If a property is tunable, you can change its value at any time.

For more information on changing property values, see System Design in MATLAB Using System Objects.

Object motion model, specified as 'Velocity', 'Acceleration', or 'Custom'. When you set this property to 'Velocity', the platform follows a constant velocity trajectory during each simulation step. When you set this property to 'Acceleration', the platform follows a constant acceleration trajectory during each simulation step. When you set the property to 'Custom', the platform motion follows a sequence of waypoints specified by the CustomTrajectory property. The object performs a piecewise cubic interpolation on the waypoints to derive the position and velocity at each time step.

MotionModel ValueUsage
'Velocity'

If you set the VelocitySource property to 'Property', the platform moves with constant velocity determined by the Velocity property. You can specify the InitialPosition property or leave it to its default value. You can change the tunable Velocity property at any simulation step.

When you set the VelocitySource property to 'Input port', you can input instantaneous velocity as an argument when using this object. Specify the initial position using the InitialPosition property or leave it as a default value.

'Acceleration'

When you set the AccelerationSource property to 'Property', the platform moves with constant acceleration determined by the Acceleration property. You can specify the InitialPosition and InitialVelocity properties or leave them to their defaults. You can change the tunable Acceleration property at any simulation step.

When you set the AccelerationSource property to 'Input port', you can input instantaneous acceleration as an argument when using this object. Specify the InitialPosition and InitialVelocity properties or leave them as their defaults.

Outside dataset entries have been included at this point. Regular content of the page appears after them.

/-- Put the bytes of a granule that a bit mask selects. -/
def putGranule (x : Ctx) (n : Nat) (mask v : Granule) : Ctx :=
  { x with store := tput x.store n ((v &&& mask) ||| (storeGranule x n &&& ~~~ mask)) }

/-- The job with an arrival number has started (R193). -/
def jobStarted (x : Ctx) (arrival : Nat) : Bool :=
  (match x.nestRun with
    | some j => j.started && j.arrival == arrival
    | none => false) ||
  x.rjobs.any fun j => j.started && j.arrival == arrival

/-- Byte mask of bytes first to first + count - 1 of a granule. -/
def byteMask (first count : Nat) : Granule := BitVec.ofNat 128 ((2 ^ (8 * count) - 1) <<< (8 * first))

/-- The bits of granule n that byte ranges cover. -/
def rangesMask (rs : List JobRange) (n : Nat) : Granule :=
  rs.foldl (fun m r =>
    let first := max r.lo (16 * n)
    m ||| byteMask (first - 16 * n) (min (r.lo + r.n) (16 * n + 16) - first)) 0

/-- The bits of a granule that incomplete jobs write: other readers see undefined bytes there (R194). -/
def writingMask (x : Ctx) (n : Nat) : Granule := rangesMask x.writing n

/-- The bits of a granule that running jobs write (R194). -/
def jobWrites (x : Ctx) (n : Nat) : Granule := rangesMask (x.writing.filter fun r => jobStarted x r.arrival) n

/-- A granule as another agent than the job reads it: the bytes that an incomplete job writes are free (R194). -/
def settledOr (x : Ctx) (n free : Nat) (v : Granule) : Granule :=
  let m := writingMask x n
  if m = 0 then v else (v &&& ~~~ m) ||| (Config.freeGranule free &&& m)

/-- A write of a granule by an agent that is no job: the bytes written that a running job writes too end undefined (R194). -/
def writeGranule (x : Ctx) (n : Nat) (mask v : Granule) : Ctx :=
  let m := mask &&& jobWrites x n
  let x := if m = 0 then x else { x with raced := tput x.raced n (tget 0 x.raced n ||| m) }
  putGranule x n mask v

/-- Granule of the token word: bytes 8 to 15 of it (R272). -/
def tokenGranule : Nat := 0xFFDF

/-- A write of a granule by X or L: one that reaches the token word leaves the tokens undefined (R272). -/
def programWrite (x : Ctx) (n : Nat) (mask v : Granule) : Ctx :=
  let y := writeGranule x n mask v
  if n = tokenGranule && mask >>> 64 != 0 then { y with tokenBad := true } else y

/-- A queue of result queues w. -/
def getW (x : Ctx) (n : Nat) : Queue := tget {} x.w n
/-- An operand queue q. -/
def getQ (x : Ctx) (n : Nat) : Queue := tget {} x.q n

/-- Push an entry. -/
def pushEntry (q : Queue) (e : QEntry) : Queue := { q with entries := q.entries ++ [e] }

/-- Remove the oldest entry (R46). -/
def popQueue (q : Queue) : Queue := { head := q.head + 1, entries := q.entries.drop 1 }

/-- Apply one landed result to a context, but for its push. -/
def applyResult (x : Ctx) (r : XResult) : Ctx :=
  let x := r.writes.foldl (fun x (n, m, v) => programWrite x n m v) x
  let x := match r.k with
    | some (n, m, v) => if n = 0 then x else { x with k := tput x.k n ((v &&& m) ||| (tget 0 x.k n &&& ~~~ m)) }
    | none => x
  let x := match r.setFlags with
    | some (m, v) => { x with flags := (v &&& m) ||| (x.flags &&& ~~~ m) }
    | none => x
  { x with flags := x.flags ||| r.orFlags }

/-- The bits of granule n that a result writes. -/
def resultMask (r : XResult) (n : Nat) : Granule :=
  r.writes.foldl (fun m (g, w, _) => if g = n then m ||| w else m) 0

/-- An earlier result that lands after a later one keeps none of the bytes that the later one wrote (R32). -/
def yieldTo (later r : XResult) : XResult :=
  { r with writes := r.writes.map fun (n, m, v) => (n, m &&& ~~~ resultMask later n, v),
           k := match r.k, later.k with
             | some (a, m, v), some (b, m', _) => if a = b then some (a, m &&& ~~~ m', v) else some (a, m, v)
             | x, _ => x }

/-- Let the results land whose bound is at or before time t, in program order; a push enters once every earlier register-store write
has landed (R254) and every earlier push of the queue has entered (R45). done collects what stays. -/
def landList (t : Nat) : List XResult → List XResult → Ctx → Ctx
  | [], stay, x => { x with xres := stay }
  | r :: rest, stay, x =>
    if r.due ≤ t then
      let x := applyResult x r
      let stay := stay.map (yieldTo r)
      let waits := match r.push with
        | some (w, _) => stay.any fun e => !e.writes.isEmpty || match e.push with | some (w', _) => w' == w | none => false
        | none => false
      match r.push with
      | some (w, e) =>
        if waits then landList t rest (stay ++ [{ r with writes := [], k := none, orFlags := 0, setFlags := none }]) x
        else landList t rest stay { x with w := tput x.w w (pushEntry (getW x w) e) }
      | none => landList t rest stay x
    else landList t rest (stay ++ [r]) x

/-- The context after every result due by time t has landed. -/
def landBy (t : Nat) (x : Ctx) : Ctx := landList t x.xres [] x

/-- The latest bound of the results in flight. -/
def lastDue (x : Ctx) : Nat := x.xres.foldl (fun m r => max m r.due) 0

/-- The context once every X result has landed, X's clock having advanced to the last bound (R408, R414). -/
def landAll (x : Ctx) : Ctx :=
  let t := lastDue x
  let x := landBy t x
  { x with seqX := { x.seqX with clock := max x.seqX.clock t } }

/-! ## Traps (R414, R415) -/

/-- The trap registers of a level. -/
def trapBank (q : SeqState) (b : Nat) : TrapBank := if b = 0 then q.bank0 else q.bank1

/-- Write the trap registers of a level. -/
def setTrapBank (q : SeqState) (b : Nat) (t : TrapBank) : SeqState := if b = 0 then { q with bank0 := t } else { q with bank1 := t }

/-- A sequencer after taking a trap at level 0 or 1 (R414): EPC, ECAUSE and EADDR of the bank in use are saved, the level rises and
control goes to TVEC.BASE. -/
def trapEntry (q : SeqState) (cause : BitVec 8) (imm : BitVec 20) : SeqState :=
  let b := q.tlevel.toNat
  let old := trapBank q b
  let q := setTrapBank q b { old with epc := q.pc.setWidth 16, ecause := cause, eaddr := imm.setWidth 56 }
  { q with tlevel := BitVec.ofNat 2 (b + 1), pc := q.tvec.setWidth 32 }

/-- A sequencer after RTE at level 1 or 2 (R415): records of the level left are inactive, the level falls and control goes where the
end-of-body test after the instruction at EPC sends it. -/
def trapReturn (q : SeqState) : SeqState :=
  let b := q.tlevel.toNat - 1
  let lc := (List.range 4).foldl (fun lc n =>
    let r := tget {} lc n
    if r.active && r.level.toNat == b + 1 then tput lc n { r with active := false } else lc) q.lc
  let p := (trapBank q b).epc.toNat
  let len := if bitOf (parcelAt q (p / 4)).toNat 31 then 2 else 1
  fallThrough { q with lc := lc, tlevel := BitVec.ofNat 2 b } p len

/-! ## Views and the footprint (R33 to R37) -/

/-- The bank footprint (R34). -/
def footprint (x : Ctx) : BitVec 8 :=
  BitVec.ofNat 8 (fieldOf x.vview 48 8) ||| BitVec.ofNat 8 (fieldOf x.tview 48 8) ||| BitVec.ofNat 8 (fieldOf x.aview 48 8)

/-- Footprint bits that an active nest holds on (R36). -/
def nestFoot (x : Ctx) : BitVec 8 :=
  (match x.nestRun with | some j => j.foot | none => 0) ||| (match x.nestPend with | some j => j.foot | none => 0)

/-- Lose the contents of a bank (R37, R103). -/
def dropBank (x : Ctx) (b : Nat) : Ctx :=
  { x with fills := tdel x.fills b, store := tdelRange x.store (8192 * b) (8192 * (b + 1)) }

/-- Banks that left the footprint and no active nest holds become retained or gated; banks that entered it wait to wake (R36, R37). -/
def settleBanks (x : Ctx) : Ctx :=
  let want := footprint x ||| nestFoot x
  let x := (List.range 8).foldl (fun x b =>
    if bitOf x.bankOn.toNat b && !bitOf want.toNat b then
      if bitOf x.ret.toNat b then x
      else { dropBank x b with gated := x.gated ||| BitVec.ofNat 8 (2 ^ b) }
    else x) x
  { x with bankOn := x.bankOn &&& want, waking := footprint x &&& ~~~ x.bankOn }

'Custom'Specify the platform motion using a series of waypoints in the CustomTrajectory property.

Example: 'Custom'

Data Types: char | string

Initial position of platform, specified as a real-valued 3-by-1 column vector in the form of [x;y;z] or a real-valued 3-by-N matrix where N is the number of platforms. Each column takes the form [x;y;z]. Position units are meters.

Example: [0 3;5 0;1.5 -6]

Data Types: double

Initial velocity of platform, specified as a real-valued 3-by-1 column vector in the form of [vx;vy;vz] or a real-valued 3-by-N matrix where N is the number of platforms. Each column taking the form [vx;vy;vz]. Velocity units are meters per second.

This property only applies when you set the MotionModel property to 'Velocity' and the VelocitySource to 'Input port', or when you set the MotionModel property to 'Acceleration'.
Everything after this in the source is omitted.